_What you have to do_
Collect every line in the records below that contains the word "calls".

Collected data entries:
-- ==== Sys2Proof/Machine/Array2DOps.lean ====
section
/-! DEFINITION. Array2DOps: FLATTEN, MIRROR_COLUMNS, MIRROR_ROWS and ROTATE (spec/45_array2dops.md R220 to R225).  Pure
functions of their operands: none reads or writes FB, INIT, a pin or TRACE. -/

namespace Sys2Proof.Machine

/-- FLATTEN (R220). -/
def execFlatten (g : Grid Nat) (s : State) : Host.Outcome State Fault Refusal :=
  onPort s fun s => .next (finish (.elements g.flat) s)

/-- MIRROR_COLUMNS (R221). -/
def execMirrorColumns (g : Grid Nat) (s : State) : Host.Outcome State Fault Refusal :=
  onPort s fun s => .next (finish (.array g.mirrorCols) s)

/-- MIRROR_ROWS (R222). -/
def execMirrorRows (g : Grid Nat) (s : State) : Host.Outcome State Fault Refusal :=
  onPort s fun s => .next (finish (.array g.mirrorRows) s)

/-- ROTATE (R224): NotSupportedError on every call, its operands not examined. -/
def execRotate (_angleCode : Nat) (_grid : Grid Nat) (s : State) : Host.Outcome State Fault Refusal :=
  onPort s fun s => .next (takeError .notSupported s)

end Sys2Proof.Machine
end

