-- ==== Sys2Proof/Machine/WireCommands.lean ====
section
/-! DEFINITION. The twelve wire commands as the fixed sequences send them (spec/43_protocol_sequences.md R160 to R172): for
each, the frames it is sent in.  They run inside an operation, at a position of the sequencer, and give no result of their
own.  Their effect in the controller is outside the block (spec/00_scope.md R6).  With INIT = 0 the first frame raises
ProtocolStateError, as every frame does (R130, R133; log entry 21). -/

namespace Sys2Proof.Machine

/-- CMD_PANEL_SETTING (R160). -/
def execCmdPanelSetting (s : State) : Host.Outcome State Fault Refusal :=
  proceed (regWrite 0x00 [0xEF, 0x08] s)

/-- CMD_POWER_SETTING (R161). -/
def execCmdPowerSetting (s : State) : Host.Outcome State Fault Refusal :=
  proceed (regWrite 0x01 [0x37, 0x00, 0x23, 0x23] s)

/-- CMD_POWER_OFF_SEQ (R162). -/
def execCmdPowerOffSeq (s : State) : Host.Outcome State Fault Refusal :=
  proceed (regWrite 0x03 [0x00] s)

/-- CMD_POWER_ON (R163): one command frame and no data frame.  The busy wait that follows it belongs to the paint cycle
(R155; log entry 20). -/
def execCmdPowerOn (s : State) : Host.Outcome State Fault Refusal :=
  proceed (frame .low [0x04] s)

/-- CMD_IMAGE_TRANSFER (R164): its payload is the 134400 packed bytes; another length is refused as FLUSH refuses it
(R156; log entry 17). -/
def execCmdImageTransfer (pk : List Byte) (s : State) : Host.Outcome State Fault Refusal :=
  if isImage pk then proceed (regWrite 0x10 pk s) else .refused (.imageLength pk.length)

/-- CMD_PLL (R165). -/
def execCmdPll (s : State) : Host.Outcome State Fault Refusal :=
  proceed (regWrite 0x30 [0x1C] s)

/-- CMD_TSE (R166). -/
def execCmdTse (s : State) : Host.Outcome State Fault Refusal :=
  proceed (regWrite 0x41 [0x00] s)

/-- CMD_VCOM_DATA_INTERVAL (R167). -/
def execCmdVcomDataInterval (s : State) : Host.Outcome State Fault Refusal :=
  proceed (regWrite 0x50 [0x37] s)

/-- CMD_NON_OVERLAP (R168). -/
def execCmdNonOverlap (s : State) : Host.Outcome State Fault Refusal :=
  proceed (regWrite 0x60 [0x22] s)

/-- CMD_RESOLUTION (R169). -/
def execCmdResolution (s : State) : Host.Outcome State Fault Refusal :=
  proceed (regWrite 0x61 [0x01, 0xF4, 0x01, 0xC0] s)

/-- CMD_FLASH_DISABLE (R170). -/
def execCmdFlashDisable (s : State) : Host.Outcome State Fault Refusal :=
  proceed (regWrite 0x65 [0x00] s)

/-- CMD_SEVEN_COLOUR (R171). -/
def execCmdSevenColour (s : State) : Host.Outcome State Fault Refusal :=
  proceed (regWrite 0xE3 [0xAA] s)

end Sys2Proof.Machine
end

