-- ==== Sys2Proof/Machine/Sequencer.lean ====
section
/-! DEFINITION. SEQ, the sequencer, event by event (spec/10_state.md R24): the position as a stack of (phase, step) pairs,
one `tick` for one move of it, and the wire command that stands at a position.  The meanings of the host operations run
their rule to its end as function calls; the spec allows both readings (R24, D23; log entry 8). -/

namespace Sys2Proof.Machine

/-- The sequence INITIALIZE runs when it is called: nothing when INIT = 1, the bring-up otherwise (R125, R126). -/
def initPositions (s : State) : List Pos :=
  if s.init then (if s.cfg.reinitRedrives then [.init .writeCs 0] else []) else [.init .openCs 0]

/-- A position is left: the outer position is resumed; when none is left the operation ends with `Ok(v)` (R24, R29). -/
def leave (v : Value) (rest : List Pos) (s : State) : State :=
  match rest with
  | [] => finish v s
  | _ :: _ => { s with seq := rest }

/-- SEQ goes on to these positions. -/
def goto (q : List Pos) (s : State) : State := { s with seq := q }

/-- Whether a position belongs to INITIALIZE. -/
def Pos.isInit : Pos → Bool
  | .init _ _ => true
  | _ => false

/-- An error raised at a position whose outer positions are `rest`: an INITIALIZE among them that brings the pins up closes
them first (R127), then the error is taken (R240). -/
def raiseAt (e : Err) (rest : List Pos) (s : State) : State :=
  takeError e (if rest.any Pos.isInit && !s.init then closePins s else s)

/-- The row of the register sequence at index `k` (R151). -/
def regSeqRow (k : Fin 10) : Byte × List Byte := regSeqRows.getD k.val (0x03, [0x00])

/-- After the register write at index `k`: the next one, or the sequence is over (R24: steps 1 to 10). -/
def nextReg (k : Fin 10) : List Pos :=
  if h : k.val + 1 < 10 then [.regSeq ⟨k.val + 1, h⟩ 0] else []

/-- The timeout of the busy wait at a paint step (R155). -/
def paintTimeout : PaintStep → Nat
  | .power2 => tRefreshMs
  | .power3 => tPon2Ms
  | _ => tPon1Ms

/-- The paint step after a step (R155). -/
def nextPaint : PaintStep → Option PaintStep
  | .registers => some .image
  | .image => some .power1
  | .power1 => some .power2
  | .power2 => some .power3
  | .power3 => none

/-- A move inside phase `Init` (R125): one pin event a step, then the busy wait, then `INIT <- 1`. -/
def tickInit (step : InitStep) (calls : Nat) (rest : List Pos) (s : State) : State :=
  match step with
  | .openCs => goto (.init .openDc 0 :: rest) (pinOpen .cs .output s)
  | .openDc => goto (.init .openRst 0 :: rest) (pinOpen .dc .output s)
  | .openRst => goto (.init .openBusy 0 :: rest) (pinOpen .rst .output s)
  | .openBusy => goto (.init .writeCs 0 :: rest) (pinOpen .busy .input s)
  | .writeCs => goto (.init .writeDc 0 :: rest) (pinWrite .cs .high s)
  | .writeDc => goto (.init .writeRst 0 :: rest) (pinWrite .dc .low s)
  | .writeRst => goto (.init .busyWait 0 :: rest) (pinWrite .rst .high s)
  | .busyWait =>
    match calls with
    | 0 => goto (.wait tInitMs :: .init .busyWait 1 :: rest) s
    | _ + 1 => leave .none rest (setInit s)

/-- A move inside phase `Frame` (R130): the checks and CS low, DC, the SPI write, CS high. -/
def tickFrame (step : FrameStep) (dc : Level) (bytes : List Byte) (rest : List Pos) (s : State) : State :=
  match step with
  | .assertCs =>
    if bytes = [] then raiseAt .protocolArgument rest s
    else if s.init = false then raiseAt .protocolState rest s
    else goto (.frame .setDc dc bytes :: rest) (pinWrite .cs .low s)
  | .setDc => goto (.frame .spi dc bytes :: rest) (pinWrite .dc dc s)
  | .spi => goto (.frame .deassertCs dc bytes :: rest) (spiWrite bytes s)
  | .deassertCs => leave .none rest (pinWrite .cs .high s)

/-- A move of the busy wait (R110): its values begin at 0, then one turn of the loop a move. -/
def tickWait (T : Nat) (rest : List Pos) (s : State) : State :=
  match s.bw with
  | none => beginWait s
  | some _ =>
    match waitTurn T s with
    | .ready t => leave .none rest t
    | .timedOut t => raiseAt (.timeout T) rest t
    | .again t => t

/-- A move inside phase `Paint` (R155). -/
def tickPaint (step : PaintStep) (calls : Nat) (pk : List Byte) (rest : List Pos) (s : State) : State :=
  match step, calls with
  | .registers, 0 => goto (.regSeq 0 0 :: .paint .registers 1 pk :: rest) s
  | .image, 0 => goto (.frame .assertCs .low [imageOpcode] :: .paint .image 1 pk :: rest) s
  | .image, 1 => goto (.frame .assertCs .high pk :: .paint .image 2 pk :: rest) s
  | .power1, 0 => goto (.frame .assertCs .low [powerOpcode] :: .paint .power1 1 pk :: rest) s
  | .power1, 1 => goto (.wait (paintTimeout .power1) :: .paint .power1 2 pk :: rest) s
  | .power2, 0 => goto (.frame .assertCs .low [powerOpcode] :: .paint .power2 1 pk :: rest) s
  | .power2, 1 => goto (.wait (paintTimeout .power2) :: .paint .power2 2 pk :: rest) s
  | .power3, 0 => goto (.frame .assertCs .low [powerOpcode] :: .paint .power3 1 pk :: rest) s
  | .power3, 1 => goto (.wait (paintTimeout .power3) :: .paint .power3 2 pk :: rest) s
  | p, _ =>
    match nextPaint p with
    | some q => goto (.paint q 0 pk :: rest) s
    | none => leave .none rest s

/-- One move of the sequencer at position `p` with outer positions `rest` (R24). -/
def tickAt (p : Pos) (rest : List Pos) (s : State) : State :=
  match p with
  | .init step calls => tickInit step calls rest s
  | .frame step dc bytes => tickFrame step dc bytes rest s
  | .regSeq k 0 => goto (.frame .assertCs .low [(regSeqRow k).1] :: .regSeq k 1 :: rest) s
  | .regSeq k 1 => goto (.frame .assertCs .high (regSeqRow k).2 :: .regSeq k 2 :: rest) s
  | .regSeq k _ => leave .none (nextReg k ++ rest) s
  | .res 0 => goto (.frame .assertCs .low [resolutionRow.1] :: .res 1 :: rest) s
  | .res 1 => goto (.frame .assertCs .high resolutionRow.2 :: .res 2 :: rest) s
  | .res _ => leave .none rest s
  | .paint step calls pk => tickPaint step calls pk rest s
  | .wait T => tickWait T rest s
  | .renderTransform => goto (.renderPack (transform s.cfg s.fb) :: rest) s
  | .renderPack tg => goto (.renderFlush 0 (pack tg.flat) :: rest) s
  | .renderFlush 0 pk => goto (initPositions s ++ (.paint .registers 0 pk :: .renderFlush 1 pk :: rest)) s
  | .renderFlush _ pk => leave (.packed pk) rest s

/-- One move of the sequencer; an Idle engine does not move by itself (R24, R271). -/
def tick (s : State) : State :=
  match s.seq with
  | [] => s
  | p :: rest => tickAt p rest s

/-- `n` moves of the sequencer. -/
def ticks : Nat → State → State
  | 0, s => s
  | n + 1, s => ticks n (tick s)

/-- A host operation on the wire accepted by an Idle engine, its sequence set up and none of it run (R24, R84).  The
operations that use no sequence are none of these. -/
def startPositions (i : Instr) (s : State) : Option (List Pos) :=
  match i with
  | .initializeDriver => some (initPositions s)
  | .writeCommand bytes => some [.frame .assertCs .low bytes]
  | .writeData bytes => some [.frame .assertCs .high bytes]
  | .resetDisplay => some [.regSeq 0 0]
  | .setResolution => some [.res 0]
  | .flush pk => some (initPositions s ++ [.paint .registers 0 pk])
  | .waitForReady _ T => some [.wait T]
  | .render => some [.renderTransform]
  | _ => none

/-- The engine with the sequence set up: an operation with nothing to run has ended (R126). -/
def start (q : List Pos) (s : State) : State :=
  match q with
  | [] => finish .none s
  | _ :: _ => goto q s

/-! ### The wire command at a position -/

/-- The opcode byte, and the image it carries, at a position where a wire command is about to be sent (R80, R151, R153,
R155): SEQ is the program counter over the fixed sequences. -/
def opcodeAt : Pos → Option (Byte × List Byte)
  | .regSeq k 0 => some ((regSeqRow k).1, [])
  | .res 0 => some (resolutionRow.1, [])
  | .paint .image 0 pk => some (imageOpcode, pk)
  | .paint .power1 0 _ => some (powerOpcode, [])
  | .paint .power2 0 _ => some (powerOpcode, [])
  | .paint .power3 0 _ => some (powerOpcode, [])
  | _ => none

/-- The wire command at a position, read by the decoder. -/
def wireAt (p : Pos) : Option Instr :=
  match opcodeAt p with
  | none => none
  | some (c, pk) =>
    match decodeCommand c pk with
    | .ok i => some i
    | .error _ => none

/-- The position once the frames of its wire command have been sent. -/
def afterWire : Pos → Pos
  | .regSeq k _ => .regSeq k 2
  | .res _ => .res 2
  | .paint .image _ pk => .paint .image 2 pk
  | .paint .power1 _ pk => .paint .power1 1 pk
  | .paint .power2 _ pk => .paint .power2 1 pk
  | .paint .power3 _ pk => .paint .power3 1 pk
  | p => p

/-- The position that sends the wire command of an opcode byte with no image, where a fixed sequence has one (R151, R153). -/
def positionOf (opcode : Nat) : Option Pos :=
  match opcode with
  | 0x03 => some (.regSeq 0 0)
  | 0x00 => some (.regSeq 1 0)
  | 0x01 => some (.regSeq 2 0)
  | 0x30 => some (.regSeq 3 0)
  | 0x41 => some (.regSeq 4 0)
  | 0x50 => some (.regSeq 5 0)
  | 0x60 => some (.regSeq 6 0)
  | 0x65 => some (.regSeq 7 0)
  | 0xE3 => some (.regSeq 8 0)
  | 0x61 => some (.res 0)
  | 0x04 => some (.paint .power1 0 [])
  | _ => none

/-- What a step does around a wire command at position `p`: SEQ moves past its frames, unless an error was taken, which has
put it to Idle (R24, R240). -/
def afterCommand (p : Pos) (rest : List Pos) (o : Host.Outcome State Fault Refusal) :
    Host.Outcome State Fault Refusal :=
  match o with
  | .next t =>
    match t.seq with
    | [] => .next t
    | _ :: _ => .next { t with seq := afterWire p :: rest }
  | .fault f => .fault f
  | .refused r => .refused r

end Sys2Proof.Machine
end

_Solution to this exercise_
their rule to its end as function calls; the spec allows both readings (R24, D23; log entry 8). -/
def tickInit (step : InitStep) (calls : Nat) (rest : List Pos) (s : State) : State :=
    match calls with
def tickPaint (step : PaintStep) (calls : Nat) (pk : List Byte) (rest : List Pos) (s : State) : State :=
  match step, calls with
  | .init step calls => tickInit step calls rest s
  | .paint step calls pk => tickPaint step calls pk rest s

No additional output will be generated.